-- ==== Sys2Proof/Tests/Slice0.lean ====
section
/-! SUPPORT. Tests: the checks of WellFormed, words written out from spec/30_encoding.md, one step on
small states with results from the spec's examples, and for each statement with hypotheses a state that
meets them. -/

namespace Sys2Proof.Machine.Tests

/-! ## WellFormed (spec/00_scope.md R5, spec/44_system.md R156 (4)) -/

theorem test_config_default_wf : resetConfig.wf = true := by decide
theorem test_config_bounds_wf :
    Config.wf ⟨252, 65535, 0, 1, 0⟩ = true ∧ Config.wf ⟨0, 1, 255, 1, 0⟩ = true := by decide
theorem test_config_refuses_capacity_253 : Config.wf ⟨253, 50, 9, 1, 0⟩ = false := by decide
theorem test_config_refuses_period_0 : Config.wf ⟨100, 0, 9, 1, 0⟩ = false := by decide
theorem test_config_refuses_period_65536 : Config.wf ⟨100, 65536, 9, 1, 0⟩ = false := by decide
theorem test_config_refuses_no_ticks : Config.wf ⟨100, 50, 9, 0, 0⟩ = false := by decide
theorem test_setl_range :
    Instr.wf resetConfig (.setl 100) = true ∧ Instr.wf resetConfig (.setl 101) = false := by decide
theorem test_getb_range :
    Instr.wf resetConfig (.getb 102) = true ∧ Instr.wf resetConfig (.getb 103) = false := by decide
theorem test_txf_range :
    Instr.wf resetConfig (.txf 103) = true ∧ Instr.wf resetConfig (.txf 104) = false := by decide

/-! ## Words (R70, R71, R73, R182), bit by bit: op, rsv, imm8 -/

theorem test_word_nop : decode 0b0000_0000_00000000#16 = .ok .nop := by decide
theorem test_word_bind : decode 0b0001_0000_00000000#16 = .ok .bind := by decide
theorem test_word_clr : decode 0b0010_0000_00000000#16 = .ok .clr := by decide
theorem test_word_blds : decode 0b0011_0000_00000000#16 = .ok .blds := by decide
theorem test_word_putb : decode 0b0100_0000_01010000#16 = .ok (.putb 0x50) := by decide
theorem test_word_blde : decode 0b0101_0000_00001001#16 = .ok (.blde 9) := by decide
theorem test_word_setl : decode 0b0110_0000_01100100#16 = .ok (.setl 100) := by decide
theorem test_word_vfy : decode 0b0111_0000_00000000#16 = .ok .vfy := by decide
theorem test_word_getb : decode 0b1000_0000_00000110#16 = .ok (.getb 6) := by decide
theorem test_word_txf : decode 0b1001_0000_00000111#16 = .ok (.txf 7) := by decide
theorem test_word_txa : decode 0b1010_0000_01101101#16 = .ok (.txa 0x6D) := by decide
theorem test_word_rxf : decode 0b1011_0000_00000000#16 = .ok .rxf := by decide
theorem test_word_rxa : decode 0b1100_0000_00000000#16 = .ok .rxa := by decide
theorem test_word_illegal_opcode_wins : decode 0xF123 = .error .illegalOpcode := by decide
theorem test_word_reserved_field : decode 0x9180 = .error .reservedField := by decide
theorem test_word_operand_of_format_z : decode 0x2001 = .error .reservedField := by decide
theorem test_table_word : decodeTableWord 16 0xA06D = some (.txa 0x6D) := by decide

/-- R73's example lines. -/
theorem test_assembler :
    assembleLine "PUTB 'P' ; a comment".toList = some (some (.putb 0x50)) ∧
      assembleLine "TXF 7".toList = some (some (.txf 7)) ∧
      assembleLine "BLDE 0x09".toList = some (some (.blde 9)) ∧
      assembleLine "RXF 1".toList = none := by decide

/-! ## Small states -/

/-- PAYLOAD_CAP 1, so BUF_CAP 4; T_US 1, so a hold of one tick and no settle delay. -/
def tiny : Config := ⟨1, 1, 9, 1, 0⟩

/-- T_US 6: a hold of six ticks and a settle delay of two. -/
def slow : Config := ⟨1, 6, 9, 1, 0⟩

/-- A core whose sequencer stands in state `q`. -/
def inState (q : Seq) : State := { State.reset with cfg := tiny, busy := true, bound := true, st := q }

/-- What the ports show while a host offers `i` in one tick and nothing in the next `n`. -/
def commandPort (i : Instr) (n : Nat) : List PortIn :=
  { PortIn.quiet with cmdValid := true, cmd := encode i } :: List.replicate n PortIn.quiet

/-- A bound idle core with `i` on the port and `n` quiet ticks after it. -/
def offered (i : Instr) (n : Nat) : State :=
  { State.reset with cfg := tiny, bound := true, env := commandPort i n }

/-- The state of an answer, if it is a next state. -/
def after : Answer → State
  | .next t => t
  | _ => State.reset

/-- The other devices' pads: one peer that drives both lines. -/
def bus (clk dat : Level) : List PortIn := [{ PortIn.quiet with peers := [⟨clk, dat, true, true⟩] }]

/-- The buffer of R86's example: the frame of "PING" to address 9. -/
def pingBuf : Memory := [(0, 0x50), (1, 0x49), (2, 0x4E), (3, 0x47), (4, 0x2F), (5, 0x01), (6, 0x09)]

/-! ## One tick -/

/-- R94: the checksum of "PING". -/
theorem test_csum_ping : csum [0x50, 0x49, 0x4E, 0x47] = (0x2F, 0x01) := by decide

/-- R94: a sum of exactly 302 gives 47, one of 256 gives 1. -/
theorem test_sum_folds : sumMod255 231 71 = 47 ∧ sumMod255 47 209 = 1 ∧ sumMod255 254 1 = 0 := by decide

theorem test_nop_done : (after (exec .nop (inState .exec))).busy = false := by decide
theorem test_bind_sets_bound :
    (after (exec .bind { inState .exec with bound := false })).bound = true := by decide

/-- R85: `PUTB 0x50` after `BLDS` gives BUF[0] = 0x50, (80, 80), LEN = 1. -/
theorem test_putb_first :
    let t := after (exec (.putb 0x50) (inState .exec))
    t.byteAt 0 = 0x50 ∧ t.sum1 = 80 ∧ t.sum2 = 80 ∧ t.len = 1 := by decide

/-- R85: without room the byte is dropped. -/
theorem test_putb_full : (after (exec (.putb 0x50) { inState .exec with len := 1 })).len = 1 := by decide

/-- R86: BLDE after the four bytes of "PING" gives 50 49 4E 47 2F 01 09. -/
theorem test_blde_ping :
    (after (exec (.blde 9) { inState .exec with
      cfg := resetConfig
      buf := pingBuf.take 4
      len := 4
      sum1 := 0x2F
      sum2 := 0x01 })).buf = pingBuf := by decide

theorem test_clr_last_byte :
    let t := after (exec .clr { inState .exec with loopIdx := 3, buf := [(3, 7)] })
    t.byteAt 3 = 0 ∧ t.busy = false := by decide
theorem test_blds_first_tick :
    let t := after (exec .blds { inState .exec with len := 1, sum1 := 2 })
    t.len = 0 ∧ t.sum1 = 0 ∧ t.loopIdx = 1 ∧ t.busy = true := by decide
theorem test_setl_sets_len : (after (exec (.setl 1) (inState .exec))).len = 1 := by decide

/-- R88: `SETL 101` with PAYLOAD_CAP 100 is refused with code 4. -/
theorem test_setl_refused :
    let t := after (exec (.setl 101) State.reset)
    t.err = true ∧ t.errCode = 4 ∧ t.len = 0 ∧ t.busy = false := by decide

/-- R89: CSOK on the frame of "PING", at the last tick. -/
theorem test_vfy_ping :
    (after (exec .vfy { inState .exec with
      cfg := resetConfig, buf := pingBuf, len := 4, loopIdx := 4, acc1 := 0x2F, acc2 := 1 })).csok = true := by
  decide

#####

> _WHAT YOU NEED TO DO_
Find "quiet" in the preceding records. Copy each line that holds it.

> _EXERCISE ANSWER_
  { PortIn.quiet with cmdValid := true, cmd := encode i } :: List.replicate n PortIn.quiet
/-- A bound idle core with `i` on the port and `n` quiet ticks after it. -/
def bus (clk dat : Level) : List PortIn := [{ PortIn.quiet with peers := [⟨clk, dat, true, true⟩] }]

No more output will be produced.